God, thank you for being so faithful and assuring again. I know something new is gonna happen but i pray that i will obey and walk through this closely with You. Help me x 10000000

Tee

Wednesday, September 11, 2013

Rock bottom

Did i come to this point of my life to just do another stupid thing that i should have avoided completely? Questions like what was i learning all these years and did i not learn from my past mistakes so far? Why did i choose to do that was un needed and isn't this walk with God be something that is always going deeper? Why does mine seems like the first time i felt in love with God was the best time of my walk with Him and subsequently i'm just trying to stay alive and doing works that are meaningful yet it does not show what is really going on the inside?

 I realize that i'm always lost and down for some reason. There seems to be more days that are gloomy and dark than bright sunny days where i would just rejoice that God is there for me and i can just be satisfied in Him and with Him alone. No. At least i feel it isn't suppose to be like that. Don't believe God placed so much stuff on earth just to make people sad and disappointed. It must be the wrong focus. A wrong mindset. A heart that needs to be stronger because of the realization that God is indeed good in my life. At where i am now, can i really shout? i want to. At this rock bottom where i screwed alot of things in my life and i don't have solutions to all that i am facing, God can you hear this. Teegan can u don't give up? You must pick yourself up because He came to seek and save the lost. If His love was not real then go ahead. Run far far away to a land that you can just waste your life and die without a purpose. Do it if you have concluded God isn't real in your life anymore. But i guess something that really kept me going all these years was that i could not find something else that would satisfy my heart's desire and leaving God really meant a meaningless, wasted life. i don't want that and i pray that i will never be found there.

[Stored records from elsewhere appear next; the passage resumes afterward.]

-- ==== Sys2Proof/Machine/Regs.lean ====
section
/-! DEFINITION. The registers of the physical function and of the virtual functions as software reads and writes them (R469 to R471): the
value of each slot, and the writes that have no row of their own. -/

namespace Sys2Proof.Machine

/-! ### Where a register lies (R469, R471) -/

/-- The register blocks (R469). -/
inductive RegBlock where
  | hif | phs | sch | hbm | adir | tier | lnk | rmo | egq | dma | sec | pwr | msix | mbx | hint | none
  deriving DecidableEq, Repr

/-- The block that an offset of a function's register region lies in, and the offset within it. -/
def blockOf (fn off : Nat) : RegBlock × Nat :=
  if fn = 0 then
    let o := off % 0x100000
    match off / 0x100000 with
    | 0x0 => (.hif, o)
    | 0x1 => (.phs, o)
    | 0x2 => (.sch, o)
    | 0x3 => (.hbm, o)
    | 0x4 => (.adir, o)
    | 0x5 => (.tier, o)
    | 0x6 => (.lnk, o)
    | 0x7 => (.rmo, o)
    | 0x8 => (.egq, o)
    | 0x9 => (.dma, o)
    | 0xA => (.sec, o)
    | 0xB => (.pwr, o)
    | 0xF => (.msix, o)
    | _ => (.none, o)
  else if off < 0x1000 then (.hif, off)
  else if off < 0x3000 then (.mbx, off - 0x1000)
  else if 0x10000 ≤ off ∧ off < 0x20000 then (.rmo, off - 0x10000)
  else if 0x20000 ≤ off ∧ off < 0x28000 then (.dma, off - 0x20000)
  else if off / 8 = 0x6000 then (.hint, 0)
  else if 0xF0000 ≤ off ∧ off < 0x100000 then (.msix, off - 0xF0000)
  else (.none, off)

/-- Whether the block answers as defined before READY (R517). -/
def RegBlock.early : RegBlock → Bool
  | .hif | .mbx | .sec | .pwr => true
  | _ => false

/-- Whether the slot at an offset of a block holds a register of 64 bits. -/
def wideSlot (fn : Nat) (b : RegBlock) (o : Nat) : Bool :=
  match b with
  | .hif => if fn = 0 then o == 8 else o == 0 || o == 0x20
  | .rmo => o == 0 || o == 8 || o == 0x10 || o == 0x38
  | .egq => o == 8 || o == 0x10
  | .dma => o % 0x100 != 0x28
  | .mbx => true
  | _ => false

/-! ### Values (R7, R490 and the owning chapters) -/

/-- A bit string of 64 bits. -/
def w64 (n : Nat) : BitVec 64 := BitVec.ofNat 64 n

/-- The Phase block's registers (R41). PHS_RATE counts in units of 1/16 ppm. -/
def State.phsWord (s : State) (o : Nat) : Nat :=
  let p := s.phs
  match o with
  | 0x00 => flagAt p.en 0 + fieldAt p.src 2 1 + flagAt p.jchk 3 + flagAt p.lock 31
  | 0x08 => s.phase.toNat % 2 ^ 32
  | 0x10 => p.nowHi.toNat
  | 0x28 => flagAt p.sync 0 + flagAt p.master 1 + flagAt p.late 2 + flagAt p.gap 3 + flagAt p.jitter 4 + flagAt p.tbfault 5
      + flagAt p.badmark 6 + flagAt p.held 7 + fieldAt p.term.toNat 16 16
  | 0x30 =>
    let x : Rat := (p.rate - 1) * 16000000
    let n := if x = x.floor then x.floor else if Config.rateUp x then x.floor + 1 else x.floor
    (BitVec.ofInt 24 n).toNat
  | _ => 0

/-- The schedule block's registers (R49). -/
def State.schWord (s : State) (o : Nat) : Nat :=
  let c := s.sch
  match o with
  | 0x00 => flagAt c.en 0 + fieldAt c.bank 1 1
  | 0x08 => fieldAt c.count 13 0
  | 0x10 => c.stepLo.toNat
  | 0x18 => fieldAt c.stepHi 4 0
  | 0x20 => flagAt c.validating 0 + flagAt c.pending 1 + flagAt c.wign 2 + fieldAt c.err 8 8 + fieldAt c.errEntry 12 16
  | 0x28 => fieldAt c.bringHead 16 0
  | 0x30 => fieldAt c.bringTail 16 0
  | _ => 0

/-- NMU_GOV_s and NMU_STAT_s (R214, R217). -/
def State.nmuWord (s : State) (k : Nat) (stat : Bool) : Nat :=
  let g := s.gov k
  let n := s.nmuActive k
  if 8 ≤ k then 0
  else if stat then fieldAt n.1 4 0 + fieldAt n.2 7 8 + flagAt g.deny 16 + flagAt g.abort 17
  else fieldAt g.maxnmu 4 0 + fieldAt g.maxbank 7 8 + flagAt g.lock 31

/-- The memory block's registers (R209, R212, R214, R217, R219). A mask reads as last written. -/
def State.hbmWord (s : State) (o : Nat) : Nat :=
  let h := s.hbm
  if o = 0x00 then flagAt h.refRate 0 + flagAt h.force2x 1 + flagAt h.refPend 2 + flagAt h.refLock 31
  else if o = 0x08 then flagAt h.eccValid 0 + fieldAt h.eccPort 6 1
  else if o = 0x10 then fieldAt (h.eccNpa / 2 ^ 32) 20 0
  else if 0x100 ≤ o ∧ o < 0x200 then s.nmuWord ((o - 0x100) / 8) false
  else if 0x200 ≤ o ∧ o < 0x300 then s.nmuWord ((o - 0x200) / 8) true
  else if 0x1000 ≤ o ∧ o < 0x1400 then
    let q := (o - 0x1000) / 0x100
    let c := o % 0x100 / 8
    if 16 ≤ c then 0 else (h.wantWays q c).toNat + flagAt (h.wayErr.contains (16 * q + c)) 31
  else 0

/-- The associative directory's registers (R221, R227). -/
def State.adirWord (s : State) (o : Nat) : Nat :=
  if o = 0 then
    flagAt s.hbm.adirEn 0 + fieldAt s.hbm.adirStep 2 1 + fieldAt s.hbm.adirFloor 2 3
      + flagAt ((List.range 16).any fun b => (s.adirBank b).moves != []) 5
  else if 0x100 ≤ o ∧ o < 0x180 then
    let k := s.adirBank ((o - 0x100) / 8)
    fieldAt k.width 2 0 + fieldAt k.cls 3 2 + fieldAt k.entries.length 13 16 + flagAt k.lock 31
  else 0

/-- FLC_STAT_n (R263). -/
def State.flcWord (s : State) (n : Nat) : Nat :=
  let f := s.flash n
  flagAt f.up 0 + fieldAt f.targets 4 1 + flagAt f.refused 5 + flagAt f.owner.isSome 6 + fieldAt (f.owner.getD 0) 4 8 + flagAt f.err 12
    + flagAt f.failed 13 + fieldAt (min f.wear 255) 8 16 + fieldAt f.spare 8 24

/-- The code of a port's state (R291). -/
def PortState.code : PortState → Nat
  | .down => 0 | .training => 1 | .up => 2 | .retrain => 3 | .fallow => 4 | .failed => 5

/-- The registers of a port (R291). -/
def State.lnkWord (s : State) (o : Nat) : Nat :=
  let x := s.port (o / 0x100)
  if 0x800 ≤ o then 0
  else match o % 0x100 with
    | 0x00 => flagAt x.en 0 + fieldAt x.mode 2 1 + flagAt x.fallowOk 3 + flagAt x.loop 5 + flagAt x.lock 31
    | 0x08 => x.st.code + fieldAt x.lanes 2 3 + fieldAt x.peer 14 5 + flagAt x.peerv 19 + flagAt x.degraded 20 + flagAt x.uncorr 21
        + flagAt x.replaylim 22
    | 0x10 => fieldAt x.fmode 2 0 + flagAt x.fsev 2 + fieldAt x.fdepth 4 3 + fieldAt x.fvlmask.toNat 8 8 + flagAt (x.fmode != 0 && s.pdBool 0xA010 0) 31
    | 0x18 => x.frate.toNat
    | 0x20 => x.fseed.toNat
    | _ => 0

/-- The window and connection registers of a function (R300, R305, R328). OPEN of RMO_WVAL3 shows the entry of the last command.
RMO_CVAL reads by the side of RMO_CCMD: the receive side has no bits [31:29] (R6, R305). -/
def State.rmoWord (s : State) (fn o : Nat) : Nat :=
  let r := s.wregs fn
  match o with
  | 0x00 => r.v1.toNat
  | 0x08 => fieldAt r.v2.toNat 48 0 + fieldAt r.wgen.toNat 16 48
  | 0x10 => r.v3.toNat + flagAt (decide (r.op ≠ 0) && (s.win? r.job r.win).elim false (·.isOpen)) 13
  | 0x18 => r.wjob.toNat
  | 0x20 => fieldAt r.win 14 3 + flagAt r.busy 28 + flagAt r.drained 29 + flagAt r.ign 30
  | 0x28 => r.status.code + fieldAt r.wgen.toNat 16 16
  | 0x30 => fieldAt r.cidx 16 0 + flagAt r.cside 16 + fieldAt r.cstat.code 8 24
  | 0x38 => if r.cside then r.cval.toNat else r.cval.toNat &&& 0x80FFFFFF1FFF3FFF
  | 0x40 => if fn = 0 then s.rmo.evHead else 0
  | 0x48 => if fn = 0 then s.rmo.evTail else 0
  | _ => 0

/-- The egress registers (R342). -/
def State.egqWord (s : State) (o : Nat) : Nat :=
  match o with
  | 0x00 => fieldAt s.egq.cmdQ 13 0 + fieldAt s.egq.cmdStat.code 8 24
  | 0x08 => s.egq.cfg.toNat
  | 0x10 => s.egq.stat.toNat
  | _ => 0

/-- The code of a channel's state (R347). -/
def DmaState.code : DmaState → Nat
  | .idle => 0 | .armed => 1 | .running => 2 | .done => 3 | .halted => 4 | .aborting => 5

/-- The registers of a DMA channel (R347); those of a channel that the function does not own read zero (R343, R471). -/
def State.dmaWord (s : State) (fn o : Nat) : Nat :=
  let ch := o / 0x100
  let d := s.dma ch
  if !s.dmaOwns fn ch then 0
  else match o % 0x100 with
    | 0x00 => fieldAt d.srcA 52 0
    | 0x08 => fieldAt d.dstA 52 0
    | 0x10 => fieldAt d.count 41 0
    | 0x18 => d.ctlWord.toNat
    | 0x20 => d.tphase.toNat
    | 0x28 => d.st.code + flagAt d.dir 3 + fieldAt d.status.code 8 8 + flagAt d.done 16 + flagAt d.halt 17 + flagAt d.triglost 18
        + flagAt d.refused 19
    | 0x30 => fieldAt d.progress 41 0
    | 0x38 => fieldAt d.errAddr 52 0 + flagAt d.errRem 63
    | _ => 0

/-- The Security Core's registers (R379). -/
def State.secWord (s : State) (o : Nat) : Nat :=
  let c := s.sec
  match o with
  | 0x00 => flagAt c.life 0 + flagAt c.pend.isSome 1 + fieldAt c.boot 2 2 + flagAt c.up 4 + flagAt c.zero 5 + fieldAt (min c.resets 65535) 16 16
  | 0x08 => flagAt c.tappriv 0 + flagAt c.memdbg 1
  | _ => 0

/-- The power block's registers (R464). -/
def State.pwrWord (s : State) (o : Nat) : Nat :=
  let p := s.pwr
  match o with
  | 0x00 => flagAt p.idle 1 + flagAt p.lock 31
  | 0x08 => fieldAt p.stage 3 0 + flagAt p.warn 3 + flagAt ((List.range 7).any fun n => decide (1 ≤ n) && s.sagTrigger n) 4 + flagAt p.cap 5 + flagAt s.halfClock 6 + fieldAt p.throt 2 7
      + flagAt p.held 9 + flagAt p.offok 10 + fieldAt p.stagehi 3 16
  | 0x10 => fieldAt (p.slewNext.getD p.slew) 9 0 + flagAt p.ballast 9
  | _ => 0

/-- The PF's host-interface registers (R490, R508, R516). A Directory request is served at once, so BUSY reads 0. -/
def State.hifWord (s : State) (o : Nat) : Nat :=
  let h := s.hif
  let b := s.boot
  match o with
  | 0x00 => fieldAt h.rate 3 0 + fieldAt h.width 5 3 + flagAt h.flit 8 + flagAt h.ide 9 + flagAt h.single 10 + flagAt h.markerr 11
  | 0x08 => fieldAt h.step 36 0 + flagAt h.stepV 63
  | 0x10 => flagAt s.pd.done 2 + fieldAt s.pd.len 11 16
  | 0x18 => fieldAt b.stage 4 0 + flagAt b.ready 4 + flagAt b.derive 5 + flagAt b.cfgdef 6 + flagAt b.flashbg 7 + fieldAt b.fail 4 16
      + flagAt b.hbmout 20
  | _ => if 0x1000 ≤ o ∧ o < 0x1500 then leNat ((padTo 1280 s.pd.buf).drop (o - 0x1000) |>.take 8) else 0

/-- A virtual function's host-interface registers (R490). -/
def State.vfWord (s : State) (n o : Nat) : Nat :=
  let v := s.vf n
  match o with
  | 0x00 => v.base.toNat
  | 0x08 => flagAt v.en 0 + fieldAt v.lsize 4 1
  | 0x18 => fieldAt v.head 8 0 + flagAt v.stall 8 + flagAt v.err 16 + flagAt ((s.vfComp n).elim false s.sealedHost) 17
  | _ => 0

/-- W0 of a mailbox (R479, R480). -/
def Mbx.word0 (b : Mbx) : Nat :=
  match b.st with
  | .ready => 1 + flagAt b.consumed 1 + fieldAt b.status.code 8 8 + fieldAt b.seq.toNat 32 16
  | .busy => fieldAt Status.notReady.code 8 8 + fieldAt b.seq.toNat 32 16
  | .free => fieldAt Status.notReady.code 8 8

/-- W1 to W3 of a mailbox (R479, R480): zero unless it is READY. -/
def Mbx.word (b : Mbx) (k : Nat) : Nat :=
  if b.st ≠ .ready then 0
  else match k with
    | 1 => b.tag.toNat
    | 2 => b.flag.toNat
    | 3 => b.rbytes % 2 ^ 32
    | _ => 0

/-- The mailbox as the last read of its W0 latched it (R480). -/
def Vf.latched (v : Vf) (n : Nat) : Mbx := lookD v.latch n Mbx.free

/-- The word of a slot, as a read without effect of its own gives it. The slots of a PF block are 8 bytes apart; those not listed read
zero. -/
def State.word (s : State) (fn : Nat) (b : RegBlock) (o : Nat) : Nat :=
  match b with
  | .hif => if fn = 0 then s.hifWord o else s.vfWord fn o
  | .phs => s.phsWord o
  | .sch => s.schWord o
  | .hbm => s.hbmWord o
  | .adir => s.adirWord o
  | .tier => if 0x200 ≤ o ∧ o < 0x300 then s.flcWord ((o - 0x200) / 8) else 0
  | .lnk => s.lnkWord o
  | .rmo => s.rmoWord fn o
  | .egq => s.egqWord o
  | .dma => s.dmaWord fn o
  | .sec => s.secWord o
  | .pwr => s.pwrWord o
  | .mbx => if o % 32 = 0 then ((s.vf fn).box (o / 32)).word0 else ((s.vf fn).latched (o / 32)).word (o % 32 / 8)
  | .msix => (lookD s.hif.msix (0x20000 * fn + o / 8) 0).toNat
  | .hint | .none => 0

/-- The word of a slot as software finds it: before READY only the HIF, SEC and PWR registers read as defined, the others as reset
leaves them (R517). -/
def State.seen (s : State) (fn : Nat) (b : RegBlock) (o : Nat) : Nat :=
  if s.boot.ready || b.early then s.word fn b o else State.reset.word fn b o

/-- A read of a mailbox's W0 latches the whole mailbox, and marks a result as read (R480). -/
def State.readBox (s : State) (fn n : Nat) : State :=
  let b := (s.vf fn).box n
  let s := s.setVf fn fun v => { v with latch := put v.latch n b }
  if b.st = .ready then s.setMbx fn n fun b => { b with consumed := true } else s

/-- What a read of a slot does beside answering (R41, R480). -/
def State.afterRead (s : State) (fn : Nat) (b : RegBlock) (o : Nat) : State :=
  match b with
  | .phs => if o = 8 ∧ s.boot.ready then (s.readNow).2 else s
  | .mbx => if o % 32 = 0 then s.readBox fn (o / 32) else s
  | _ => s

/-- Forget what is held or latched for a slot. -/
def unhold (l : List (Nat × Nat × BitVec 32)) (fn off : Nat) : List (Nat × Nat × BitVec 32) :=
  l.filter fun x => !(x.1 == fn && x.2.1 == off)

/-- The half held or latched for a slot. -/
def heldFor (l : List (Nat × Nat × BitVec 32)) (fn off : Nat) : Option (BitVec 32) :=
  (l.find? fun x => x.1 == fn && x.2.1 == off).map (·.2.2)

/-- A read of 4 or 8 bytes at an offset of a register region (R470): the value, if the access is served. A read of a lower half
latches the upper one for the next read of it. -/
def State.readReg (s : State) (fn off len : Nat) : Option (BitVec 64) × State :=
  let slot := off / 8 * 8
  let (b, o) := blockOf fn slot
  let v := s.seen fn b o
  if len = 8 ∧ off % 8 = 0 then (some (w64 v), s.afterRead fn b o)
  else if len = 4 ∧ off % 8 = 0 then
    let s := s.afterRead fn b o
    let s : State := if wideSlot fn b o then
        { s with hif := { s.hif with upLatch := (fn, slot, BitVec.ofNat 32 (v / 2 ^ 32)) :: unhold s.hif.upLatch fn slot } }
      else s
    (some (w64 (v % 2 ^ 32)), s)
  else if len = 4 ∧ off % 8 = 4 then
    match heldFor s.hif.upLatch fn slot with
    | some x => (some (x.zeroExtend 64), { s with hif := { s.hif with upLatch := unhold s.hif.upLatch fn slot } })
    | none => (some (w64 (v / 2 ^ 32 % 2 ^ 32)), s)
  else (none, s)

end Sys2Proof.Machine
end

What must be done. Let it be done. Let me not resist. Let me allow You, the living God, to come and make the change. If i missed out everything and am still lost. Let me be lost in Your great love for me. With that i don't wanna understand everything. i just wanna let You do it in my life. Let me mean it dear God.

Monday, September 2, 2013

Bless the Lord

Your life starts changing when you understand pain and what it brings after going through the process that God wants to bring you through. Does it mean its not hard anymore? i dont think so. But i guess the difference is our focus and it really helps us to endure and move further than what we normally can push ourselves.

Jeremiah 17:9 - “The human heart is the most deceitful of all things, and desperately wicked. Who really knows how bad it is?

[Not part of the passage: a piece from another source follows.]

-- ==== Sys2Proof/Machine/Core.lean ====
section
/-! DEFINITION. The machine as the host runs it. -/

def Sys2Proof.core : Host.Core := { State := Sys2Proof.Machine.State, Fault := Sys2Proof.Machine.Fault, Refusal := Sys2Proof.Machine.Refusal, step := Sys2Proof.Machine.step, reset := Sys2Proof.Machine.State.reset }
end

I think this verse is really making alot of sense as God begin to reveal what is in our hearts and what we think about each day. Often we get angry, disappointed, disgusted at what even our loved ones do and it really shocks me that when i look back seeing the thoughts i have towards them. God is indeed one who searches the deep things in our hearts and still He chooses to forgive us and love us. This love. Indeed it takes a lifetime to understand and to be embraced by it.

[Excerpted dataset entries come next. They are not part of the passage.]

/-- For every live node past READY and every item. A READ of an entry that the principal may read answers its value cut to the segment, one that
it may not read ACCESS_DENIED. A WRITE that nothing refuses, of an entry whose write only sets its value, makes the value what was written,
with its reserved fields zero, and lists a Stored entry as unsaved; a refused one keeps every value; a segment without LAST is staged. A
DESCRIBE answers the definition, NEXT the next entry that the principal reaches, and DEFAULT, where nothing refuses it, leaves the entry at
its default, in force and in the configuration. Staging that has stood for 1 s is dropped. Before READY each item is answered NOT_READY. -/
def Obligations.DirectoryItemsReadWriteAndDescribe : Prop :=
  ∀ (s : State) (t : Nat) (p : Principal) (i : PdItem), let u := s.arrive t; s.alive = true →
    (s.boot.ready = false → exec (.pdRead t p i) s = .next (u.emit (.pdItem p ⟨i.index, i.sub, .notReady, 0, []⟩))) ∧
    (s.boot.ready = true → ∀ e, pdFind i.index i.sub = some e →
      ((e.access p i.sub).reads = true → Yields (.pdRead t p i) s fun v => v.pd = s.pd ∧ v.mem = s.mem ∧
        let x := if i.seg then (u.pdValue p e i.sub).drop i.offset else u.pdValue p e i.sub
        v.out = .pdItem p ⟨i.index, i.sub, .ok, e.typ.code, (if i.len = 0 then x else x.take i.len).take 1256⟩ :: s.out) ∧
      ((e.access p i.sub).reads = false → Yields (.pdRead t p i) s fun v => v.pd.vals = s.pd.vals ∧
        v.out = .pdItem p ⟨i.index, i.sub, .accessDenied, e.typ.code, []⟩ :: s.out) ∧
      (e.access p i.sub ≠ .no → Yields (.pdDescribe t p i) s fun v => v.pd = s.pd ∧
        v.out = .pdItem p ⟨i.index, i.sub, .ok, e.typ.code, (e.describe i.sub).take 1256⟩ :: s.out) ∧
      ((e.access p i.sub).writes = false → Yields (.pdWrite t p i) s fun v => v.pd.vals = s.pd.vals ∧ v.pd.staging = s.pd.staging ∧
        v.out = .pdItem p ⟨i.index, i.sub, .accessDenied, e.typ.code, []⟩ :: s.out) ∧
      ((e.access p i.sub).writes = true → i.value.length = i.len → i.seg = false → u.stagingOf i.index i.sub = none →
        (∀ st, u.writeRefusal e i.sub i.value = some st → Yields (.pdWrite t p i) s fun v => v.pd = s.pd ∧
          v.out = .pdItem p ⟨i.index, i.sub, st, e.typ.code, []⟩ :: s.out) ∧
        (u.writeRefusal e i.sub i.value = none → PlainEntry i.index i.sub e → Yields (.pdWrite t p i) s fun v =>
          v.pd.bytes i.index i.sub = pdClean i.index i.value ∧ (pdFields i.index i.len = List.replicate i.len 255 → v.pd.bytes i.index i.sub = i.value) ∧ (e.stored = true → (i.index, i.sub) ∈ v.pd.unsaved) ∧
          v.out.head? = some (.pdItem p ⟨i.index, i.sub, .ok, e.typ.code, []⟩))) ∧
      ((e.access p i.sub).writes = true → i.value.length = i.len → i.seg = true → i.last = false → e.typ.isBytes = true → e.op ≠ .wo →
        u.stagingOf i.index i.sub = none → i.offset + i.len ≤ e.maxLen → (e.stored = true → s.sec.up = true) →
        Yields (.pdWrite t p i) s fun v => v.pd.vals = s.pd.vals ∧ ∃ g ∈ v.pd.staging, g.index = i.index ∧ g.sub = i.sub ∧ g.since = u.timer ∧
          g.len = i.offset + i.len ∧ (g.data.drop i.offset).take i.len = i.value) ∧
      ((e.access p i.sub).writes = true → u.stagingOf i.index i.sub = none → u.writeRefusal e i.sub (pdDefault e.index i.sub) = none →
        PlainEntry i.index i.sub e → Yields (.pdDefault t p i) s fun v => v.pd.bytes i.index i.sub = pdDefault i.index i.sub ∧
          (∀ x ∈ v.pd.stored, ¬ (x.1 = i.index ∧ x.2.1 = i.sub)) ∧ v.out.head? = some (.pdItem p ⟨i.index, i.sub, .ok, e.typ.code, []⟩))) ∧
    (s.boot.ready = true → Yields (.pdNext t p i) s fun v => v.pd = s.pd ∧ v.out = .pdItem p (nextItem p i) :: s.out) ∧
    (∀ index sub, Yields (.pdStagingTimeout t index sub) s fun v => v.pd.vals = s.pd.vals ∧
      ∀ g, g ∈ v.pd.staging ↔ g ∈ s.pd.staging ∧ ¬ (g.index = index ∧ g.sub = sub ∧ g.since + 1000 * ms ≤ u.timer))

/-- For every live node past READY. A message from the operator over PCIe MCTP of good shape is answered with one answer for each item, a
misshapen one with UNSUPPORTED and no change of the Directory. An authenticated Ethernet message that repeats the last sequence number gets
the last answers again, an earlier one is dropped and counted, and without open access an unauthenticated one is dropped. The mailbox of the
physical function then holds the response, its length and DONE. From boot stage 2 on, the management port answers an ARP request, a
neighbour solicitation and an echo request for one of its addresses, and nothing for another. -/
def Obligations.DirectoryMessagesAndManagementPort : Prop :=
  ∀ (s : State) (t : Nat), let u := s.arrive t; s.alive = true →
    (∀ m : PdMsg, s.boot.ready = true →
      (shapeOk m = true → Yields (.pdpMessage t .mctpPcie m) s fun v => v.pd.seqs = s.pd.seqs ∧ ∃ l,
        v.out.head? = some (.pd .mctpPcie .ok m.seq l) ∧ l.length = m.nitem) ∧
      (shapeOk m = false → Yields (.pdpMessage t .mctpPcie m) s fun v => v.pd = s.pd ∧ v.out = .pd .mctpPcie .unsupported m.seq [] :: s.out) ∧
      (m.authf = true → shapeOk m = true → m.authOk = true → s.genOk 0 m.kgen = true →
        ∀ x, (s.pd.seqs.find? fun x => x.who == principalCode .operator && x.tr == transportCode .ethernet) = some x →
        (x.seq = m.seq → Yields (.pdpMessage t .ethernet m) s fun v => v.pd = s.pd ∧ v.out = .pd .ethernet x.st m.seq x.items :: s.out) ∧
        (x.seq ≠ m.seq → seqEarlier x.seq m.seq = false → exec (.pdpMessage t .ethernet m) s = .next (u.count 0x1030 2))) ∧
      (m.authf = false → bitAt (s.pdNum 0x1021 0) 0 = false → exec (.pdpMessage t .ethernet m) s = .next (u.count 0x1030 2)) ∧
      (shapeOk m = true → Yields (.pdMailboxGo t m) s fun v => v.pd.done = true ∧ ∃ l, l.length = m.nitem ∧
        v.pd.len = (responseBytes m .ok l).length ∧ v.pd.buf.take v.pd.len = responseBytes m .ok l)) ∧
    (2 ≤ s.boot.stage → ∀ ip, (s.ownAddress false ip = true → Yields (.arpRequest t ip) s fun v => v.out = .net 1 s.boot.mac :: s.out) ∧
      (s.ownAddress false ip = false → exec (.arpRequest t ip) s = .next u) ∧
      (s.ownAddress true ip = true → Yields (.neighbourSolicitation t ip) s fun v => v.out = .net 2 s.boot.mac :: s.out) ∧
      (∀ v6 data, s.ownAddress v6 ip = true → Yields (.echoRequest t ip v6 data) s fun v =>
        v.out = .net (if v6 then 4 else 3) data :: s.out ∧ v.pd = s.pd))

/-- For every ready node with its host link, and a function from 1 to 16. A doorbell stores the tail; where the ring is on, idle and not empty
and nothing stops it, a free mailbox at the head becomes BUSY under the next sequence number, which is never 0, and its entry is read; one
that is not free stalls the ring. A fetch that a check refuses makes its BUSY mailbox READY with the status, and one that passes while
admission is stopped waits at intake. A fetch that times out ends with INTEGRITY and sets ERR, or with ACCESS_DENIED where the host is shut
out. A read of W0 latches the mailbox and marks a READY one consumed. A release with the sequence number of a READY mailbox frees it, any
other is only counted. None of them changes memory. -/
def Obligations.SubmissionRingsAndMailboxes : Prop :=
  ∀ (s : State) (t n : Nat), let u := s.arrive t; let x := s.vf n; s.ready = true → s.hostUp = true → 1 ≤ n → n ≤ 16 →
    (∀ tail, let tl := tail % 256 % 2 ^ x.lsize; let seq : BitVec 32 := if x.seq + 1 = 0 then 1 else x.seq + 1;
      (x.en = false → Yields (.doorbell t n tail) s fun v => v.vf n = { x with tail := tl } ∧ v.mem = s.mem) ∧
      (x.en = true → x.fetching = false → x.head ≠ tl → s.pwr.stage < 6 → s.pwr.held = false → s.pwr.off = false →
        ((x.box x.head).st = .free → Yields (.doorbell t n tail) s fun v => (v.vf n).fetching = true ∧ (v.vf n).tail = tl ∧
          (v.vf n).head = (x.head + 1) % 2 ^ x.lsize ∧ (v.vf n).seq = seq ∧ seq ≠ 0 ∧
          (v.vf n).box x.head = { Mbx.free with st := .busy, seq } ∧ v.out = .hostRead n (x.base.toNat + 32 * x.head) 32 :: s.out) ∧
        ((x.box x.head).st ≠ .free → Yields (.doorbell t n tail) s fun v => v.vf n = { x with tail := tl, stall := true } ∧ v.out = s.out))) ∧
    (x.fetching = true → x.en = true → x.head = x.tail → let slot := (x.head + 2 ^ x.lsize - 1) % 2 ^ x.lsize;
      (x.box slot).st = .busy →
      (∀ e b st, e.readOk = true → u.fetchCheck n e b = some st → Yields (.submissionFetch t n e b) s fun v => (v.vf n).fetching = false ∧
        ((v.vf n).box slot).st = .ready ∧ ((v.vf n).box slot).status = st ∧ ((v.vf n).box slot).tag = (bodyEnv b).tag ∧
        ((v.vf n).box slot).seq = (x.box slot).seq ∧ v.mem = s.mem) ∧
      (∀ e r, u.fetchCheck n e (.attend r) = none → s.noAdmission = true → Yields (.submissionFetch t n e (.attend r)) s fun v =>
        (v.vf n).fetching = false ∧ ((v.vf n).box slot).st = .busy ∧ ((v.vf n).box slot).res = e.res ∧
        v.rq = { s.rq with held := s.rq.held ++ [.attendRequest u.timer (.doorbell n slot) r] }) ∧
      (∀ e, let shut := (s.vfComp n).elim true s.sealedHost; Yields (.fetchTimeout t n e) s fun v => (v.vf n).fetching = false ∧
        ((v.vf n).box slot).st = .ready ∧ ((v.vf n).box slot).status = (if shut then .accessDenied else .integrity) ∧
        (v.vf n).err = (x.err || !shut) ∧ v.mem = s.mem)) ∧
    (∀ i, i < 256 → Yields (.mailboxRead t n i true) s fun v => (v.vf n).latched i = x.box i ∧
      (v.vf n).box i = (if (x.box i).st = .ready then { x.box i with consumed := true } else x.box i) ∧
      v.out.head? = some (.mbxRead n i (w64 (x.box i).word0) (w64 ((x.box i).word 1)) (w64 ((x.box i).word 2)) (w64 ((x.box i).word 3))) ∧
      v.mem = s.mem) ∧
    (∀ w : BitVec 64, let i := bitsOf w.toNat 0 8; let b := x.box i;
      (b.st = .ready → b.seq.toNat = bitsOf w.toNat 16 32 → x.head = x.tail → Yields (.mailboxRelease t n w) s fun v =>
        (v.vf n).box i = Mbx.free ∧ (∀ j, j ≠ i → (v.vf n).box j = x.box j) ∧ v.mem = s.mem) ∧
      (b.st ≠ .ready ∨ b.seq.toNat ≠ bitsOf w.toNat 16 32 → Yields (.mailboxRelease t n w) s fun v => v.hif = s.hif ∧ v.out = s.out))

Something that is rather close to my heart nowadays is about resisting the Holy Spirit in my life. I felt that there are times where God stirred my heart to probably do this or that but because of fears/anxieties/self pity i find myself rejecting what God is trying to do through me and it often brings a sense of guilt and remorse after disobeying what God has placed in my heart. Surrender has become selective and songs can only remain as songs. There is just no more initmacy and trust that i can render to God and promises are no longer personal and what they are meant for.